Meteorological history
- Formed: May 23, 2024
- Extratropical: May 30, 2024
- Dissipated: June 6, 2024

Typhoon
- 10-minute sustained (JMA)
- Highest winds: 140 km/h (85 mph)
- Lowest pressure: 970 hPa (mbar); 28.64 inHg

Category 2-equivalent typhoon
- 1-minute sustained (SSHWS/JTWC)
- Highest winds: 165 km/h (105 mph)
- Lowest pressure: 961 hPa (mbar); 28.38 inHg

Overall effects
- Fatalities: 6
- Injuries: 8
- Damage: $17.7 million (2024 USD)
- Areas affected: Philippines, Japan, Alaska
- IBTrACS
- Part of the 2024 Pacific typhoon season

= Typhoon Ewiniar (2024) =

Pacific typhoon in 2024

Typhoon Ewiniar, (Note: The name Ewiniar (Chuukese: Éwúniyár, [əwɨnijar]) was contributed by the Federated States of Micronesia and refers to a storm god in Chuukese.) known in the Philippines as Typhoon Aghon, was a fairly strong tropical cyclone that impacted parts of the Philippines, particularly Luzon, in late May 2024. The first named storm and typhoon of the 2024 Pacific typhoon season, Ewiniar emerged from an area of atmospheric convection 238 nmi southeast of Palau. The Japan Meteorological Agency (JMA) labeled the system as a low-pressure area on May 21 just southeast of Palau.

It intensified on May 23 and became a tropical depression, giving it the name Aghon by the Philippine Atmospheric, Geophysical, and Astronomical Services Administration after entering the Philippine Area of Responsibility, marking it as the fifth-latest start of a Pacific typhoon season since reliable records began; the depression intensified into a tropical storm, assigning it the name Ewiniar. The cyclone made nine landfalls in the Philippines. Afterward, it began to move over the warm tropical waters of Lamon Bay, where the Joint Typhoon Warning Center and the JMA upgraded Ewiniar into a minimal typhoon. Beginning to weaken for the final time on May 30, the storm passed directly over the island of Minamidaitōjima and began an extratropical transition. It was last noted by the JMA early on June 2, near the International Date Line, and absorbed into another extratropical cyclone just south of Prince William Sound on June 6.

Strong winds and flooding caused power outages and transportation disruptions, with rough seas stranding over 7,175 people in various ports, and more than 152,266 people were directly impacted. In Japan, heavy rainfall was observed in several regions, with a maximum of 52.5 mm of rain being recorded in Miyake, Tokyo. Agricultural damage in the Philippines totaled ₱85,627,965 (US$1,472,801.00). Damage to infrastructure was valued at ₱942,546,193.82 (US$16,211,794.53). In all, the typhoon killed at least six people and left eight injured, resulting in over ₱1 billion (US$17.7 million) in damages.

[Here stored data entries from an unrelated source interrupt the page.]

-- ==== Sys2Proof/Machine/Dispatch.lean ====
section
/-! DEFINITION. One arm per operation of rule R73: the operation's meaning. -/

namespace Sys2Proof.Machine

def exec (i : Instr) (s : State) : Host.Outcome State Fault Refusal :=
  match i with
  | .crcLoad seed => Sys2Proof.Machine.execCrcLoad seed s
  | .crcByte b => Sys2Proof.Machine.execCrcByte b s
  | .crcRead => Sys2Proof.Machine.execCrcRead s
  | .decFeed b => Sys2Proof.Machine.execDecFeed b s
  | .decAck => Sys2Proof.Machine.execDecAck s
  | .decStatus => Sys2Proof.Machine.execDecStatus s
  | .decHdr => Sys2Proof.Machine.execDecHdr s
  | .decPay k => Sys2Proof.Machine.execDecPay k s
  | .decRxcrc => Sys2Proof.Machine.execDecRxcrc s
  | .decCalc => Sys2Proof.Machine.execDecCalc s
  | .decReset => Sys2Proof.Machine.execDecReset s

end Sys2Proof.Machine
end

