-- ==== Sys2Proof/Laws/Memory.lean ====
section
/-! SUPPORT. The laws of the payload buffer: a read after a write to the same cell gives the byte written, a write leaves
every other cell alone, and every write to a cell that exists keeps the canonical form. -/

namespace Sys2Proof.Machine.Memory

@[simp] theorem read_nil (i : Nat) : Memory.read [] i = none := rfl

theorem read_cons (a : Nat) (b : Byte) (m : Memory) (i : Nat) :
    Memory.read ((a, b) :: m) i = if i = a then some b else Memory.read m i := rfl

@[simp] theorem read_write_same (m : Memory) (i : Nat) (v : Byte) : (m.write i v).read i = some v := by
  induction m with
  | nil => simp [Memory.write, Memory.read]
  | cons c m ih =>
    obtain ⟨a, b⟩ := c
    by_cases h1 : i < a
    · simp [Memory.write, h1, Memory.read]
    · by_cases h2 : i = a
      · simp [Memory.write, h2, Memory.read]
      · simp [Memory.write, h1, h2, Memory.read, ih]

theorem read_write_other (m : Memory) (i j : Nat) (v : Byte) (h : j ≠ i) : (m.write i v).read j = m.read j := by
  induction m with
  | nil => simp [Memory.write, Memory.read, h]
  | cons c m ih =>
    obtain ⟨a, b⟩ := c
    by_cases h1 : i < a
    · simp [Memory.write, h1, Memory.read, h]
    · by_cases h2 : i = a
      · subst h2; simp [Memory.write, Memory.read, h]
      · simp [Memory.write, h1, h2, Memory.read, ih]

theorem risesFrom_write (m : Memory) (lo i : Nat) (v : Byte) (hm : m.risesFrom lo = true) (hlo : lo ≤ i)
    (hi : i < maxPayload) : (m.write i v).risesFrom lo = true := by
  induction m generalizing lo with
  | nil => simp [Memory.write, Memory.risesFrom, hlo, hi]
  | cons c m ih =>
    obtain ⟨a, b⟩ := c
    simp only [Memory.risesFrom, Bool.and_eq_true, decide_eq_true_eq] at hm
    obtain ⟨⟨ha, hb⟩, hrest⟩ := hm
    by_cases h1 : i < a
    · simp only [Memory.write, h1, if_true, Memory.risesFrom, Bool.and_eq_true, decide_eq_true_eq]
      exact ⟨⟨hlo, hi⟩, ⟨by omega, hb⟩, hrest⟩
    · by_cases h2 : i = a
      · subst h2; simp [Memory.write, Memory.risesFrom, hlo, hi, hrest]
      · simp only [Memory.write, h1, h2, if_false, Memory.risesFrom, Bool.and_eq_true, decide_eq_true_eq]
        exact ⟨⟨ha, hb⟩, ih (a + 1) hrest (by omega)⟩

theorem wf_nil : Memory.wf [] = true := rfl

/-- Every write to a cell that exists keeps the canonical form. -/
theorem wf_write (m : Memory) (i : Nat) (v : Byte) (hm : m.wf = true) (hi : i < maxPayload) :
    (m.write i v).wf = true :=
  risesFrom_write m 0 i v hm (Nat.zero_le i) hi

theorem read_eq_none_of_risesFrom (m : Memory) (lo i : Nat) (hm : m.risesFrom lo = true)
    (hi : i < lo ∨ maxPayload ≤ i) : m.read i = none := by
  induction m generalizing lo with
  | nil => rfl
  | cons c m ih =>
    obtain ⟨a, b⟩ := c
    simp only [Memory.risesFrom, Bool.and_eq_true, decide_eq_true_eq] at hm
    obtain ⟨⟨ha, hb⟩, hrest⟩ := hm
    have hne : i ≠ a := by omega
    simpa [Memory.read, hne] using ih (a + 1) hrest (by omega)

/-- No cell outside `0..254` holds a value (rule R50). -/
theorem read_none_outside (m : Memory) (i : Nat) (hm : m.wf = true) (hi : maxPayload ≤ i) : m.read i = none :=
  read_eq_none_of_risesFrom m 0 i hm (.inr hi)

/-- Equal contents are equal data: two buffers in canonical form that read alike are the same list. -/
theorem eq_of_read_eq_from (m n : Memory) (lo : Nat) (hm : m.risesFrom lo = true) (hn : n.risesFrom lo = true)
    (h : ∀ i, m.read i = n.read i) : m = n := by
  induction m generalizing n lo with
  | nil =>
    cases n with
    | nil => rfl
    | cons c n => obtain ⟨a, b⟩ := c; simpa [Memory.read] using h a
  | cons c m ih =>
    obtain ⟨a, b⟩ := c
    cases n with
    | nil => simpa [Memory.read] using h a
    | cons d n =>
      obtain ⟨a', b'⟩ := d
      simp only [Memory.risesFrom, Bool.and_eq_true, decide_eq_true_eq] at hm hn
      have hm0 : ∀ i, i < a + 1 → Memory.read m i = none := fun i hi =>
        read_eq_none_of_risesFrom m (a + 1) i hm.2 (.inl hi)
      have hn0 : ∀ i, i < a' + 1 → Memory.read n i = none := fun i hi =>
        read_eq_none_of_risesFrom n (a' + 1) i hn.2 (.inl hi)
      have haa : a = a' := by
        rcases Nat.lt_trichotomy a a' with hlt | heq | hgt
        · have := h a; simp [Memory.read, Nat.ne_of_lt hlt, hn0 a (by omega)] at this
        · exact heq
        · have := h a'; simp [Memory.read, Nat.ne_of_lt hgt, hm0 a' (by omega)] at this
      subst haa
      have hbb : b = b' := by simpa [Memory.read] using h a
      subst hbb
      congr 1
      refine ih n (a + 1) hm.2 hn.2 fun i => ?_
      by_cases hi : i = a
      · subst hi; rw [hm0 _ (Nat.lt_succ_self _), hn0 _ (Nat.lt_succ_self _)]
      · simpa [Memory.read, hi] using h i

theorem eq_of_read_eq (m n : Memory) (hm : m.wf = true) (hn : n.wf = true) (h : ∀ i, m.read i = n.read i) : m = n :=
  eq_of_read_eq_from m n 0 hm hn h

end Sys2Proof.Machine.Memory
end

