-- ==== Sys2Proof/Laws/PerInstr.lean ====
section
/-! SUPPORT. Statements made for each constructor of `Instr`, one lemma a constructor. `RowAccepts`: the opcode map has a
row of the instruction's operation, and that row accepts the instruction's word. -/

namespace Sys2Proof.Laws.RowAccepts

/-- The word of `i` is accepted by a row of rule R73 that stands for the operation of `i`, and carries the operand back. -/
def Statement (i : Instr) : Prop :=
  ∃ r ∈ opcodeTable, r.op = i.op ∧ r.accepts (encode i) = true ∧ r.op.withOperand (encode i) = i

theorem crcLoad (seed : Half) : Statement (.crcLoad seed) := by
  refine ⟨⟨.crcLoad, 0x01000000#32, 0xFFFF0000#32⟩, by decide, rfl, ?_, ?_⟩
  · exact (accepts_imm16 .crcLoad 0x0100#16 _ seed).2 (show (0x01#8 ++ 0x00#8 : BitVec 16) = 0x0100#16 from by decide)
  · show Instr.crcLoad (immField (encode (.crcLoad seed))) = _
    rw [immField, encode, Instr.command, word_imm16, BitVec.extractLsb'_append_eq_right]
    rfl

theorem imm8 (o : Op) (p : BitVec 24) (opc : BitVec 8) (b : Byte) (hp : p = opc ++ 0#16) :
    OpcodeRow.accepts ⟨o, p ++ 0#8, 0xFFFFFF00#32⟩ (Command.word ⟨opc, 0#8, b.setWidth 16⟩) = true ∧
      immByte (Command.word ⟨opc, 0#8, b.setWidth 16⟩) = b := by
  rw [word_imm8, accepts_imm8, immByte, BitVec.extractLsb'_append_eq_right]
  exact ⟨hp.symm, rfl⟩

theorem crcByte (b : Byte) : Statement (.crcByte b) := by
  obtain ⟨h1, h2⟩ := imm8 .crcByte 0x020000#24 0x02#8 b rfl
  exact ⟨⟨.crcByte, 0x02000000#32, 0xFFFFFF00#32⟩, by decide, rfl, h1, congrArg Instr.crcByte h2⟩

theorem decFeed (b : Byte) : Statement (.decFeed b) := by
  obtain ⟨h1, h2⟩ := imm8 .decFeed 0x100000#24 0x10#8 b rfl
  exact ⟨⟨.decFeed, 0x10000000#32, 0xFFFFFF00#32⟩, by decide, rfl, h1, congrArg Instr.decFeed h2⟩

theorem decPay (i : Byte) : Statement (.decPay i) := by
  obtain ⟨h1, h2⟩ := imm8 .decPay 0x140000#24 0x14#8 i rfl
  exact ⟨⟨.decPay, 0x14000000#32, 0xFFFFFF00#32⟩, by decide, rfl, h1, congrArg Instr.decPay h2⟩

theorem crcRead : Statement .crcRead := ⟨⟨.crcRead, 0x03000000#32, 0xFFFFFFFF#32⟩, by decide, rfl, by decide, rfl⟩
theorem decAck : Statement .decAck := ⟨⟨.decAck, 0x11000000#32, 0xFFFFFFFF#32⟩, by decide, rfl, by decide, rfl⟩
theorem decStatus : Statement .decStatus := ⟨⟨.decStatus, 0x12000000#32, 0xFFFFFFFF#32⟩, by decide, rfl, by decide, rfl⟩
theorem decHdr : Statement .decHdr := ⟨⟨.decHdr, 0x13000000#32, 0xFFFFFFFF#32⟩, by decide, rfl, by decide, rfl⟩
theorem decRxcrc : Statement .decRxcrc := ⟨⟨.decRxcrc, 0x15000000#32, 0xFFFFFFFF#32⟩, by decide, rfl, by decide, rfl⟩
theorem decCalc : Statement .decCalc := ⟨⟨.decCalc, 0x16000000#32, 0xFFFFFFFF#32⟩, by decide, rfl, by decide, rfl⟩
theorem decReset : Statement .decReset := ⟨⟨.decReset, 0x17000000#32, 0xFFFFFFFF#32⟩, by decide, rfl, by decide, rfl⟩

end Sys2Proof.Laws.RowAccepts
end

== Meteorological history ==

Typhoon Ewiniar emerged from an area of atmospheric convection 238 nmi southeast of Palau. The disturbance was moving northwestward towards an environment favorable for tropical cyclogenesis, characterized by sea surface temperatures of 29–30 C, low vertical wind shear, and moderate to strong outflow aloft associated with an upper tropospheric trough west of the system. On May 22, the Japan Meteorological Agency (JMA) labeled the system as a low-pressure area. The Joint Typhoon Warning Center (JTWC) subsequently issued a Tropical Cyclone Formation Alert (TCFA) as the disturbance developed rainbands wrapping from the southwest, with deep convection obscuring the system's consolidated circulation center. At 18:00 UTC on May 23, the JMA identified the system as a tropical depression, and later that day, it entered the Philippine Area of Responsibility (PAR). However, later that day, the JTWC cancelled their TCFA, since the depression was still weak. Early morning of May 24, the Philippine Atmospheric, Geophysical and Astronomical Services Administration upgraded the system from a low-pressure area into a depression, assigning it with the name Aghon — a Hiligaynon word for a mariner's compass and the replacement name for Ambo — marking it as the fifth-latest start of a Pacific typhoon season since reliable records began. (Note: The development of Ewiniar made the third-latest time within a season for the first named storm to develop and ended a 157-day period (from December 18, 2023 – May 24, 2024) during which no named storm was active in the basin.)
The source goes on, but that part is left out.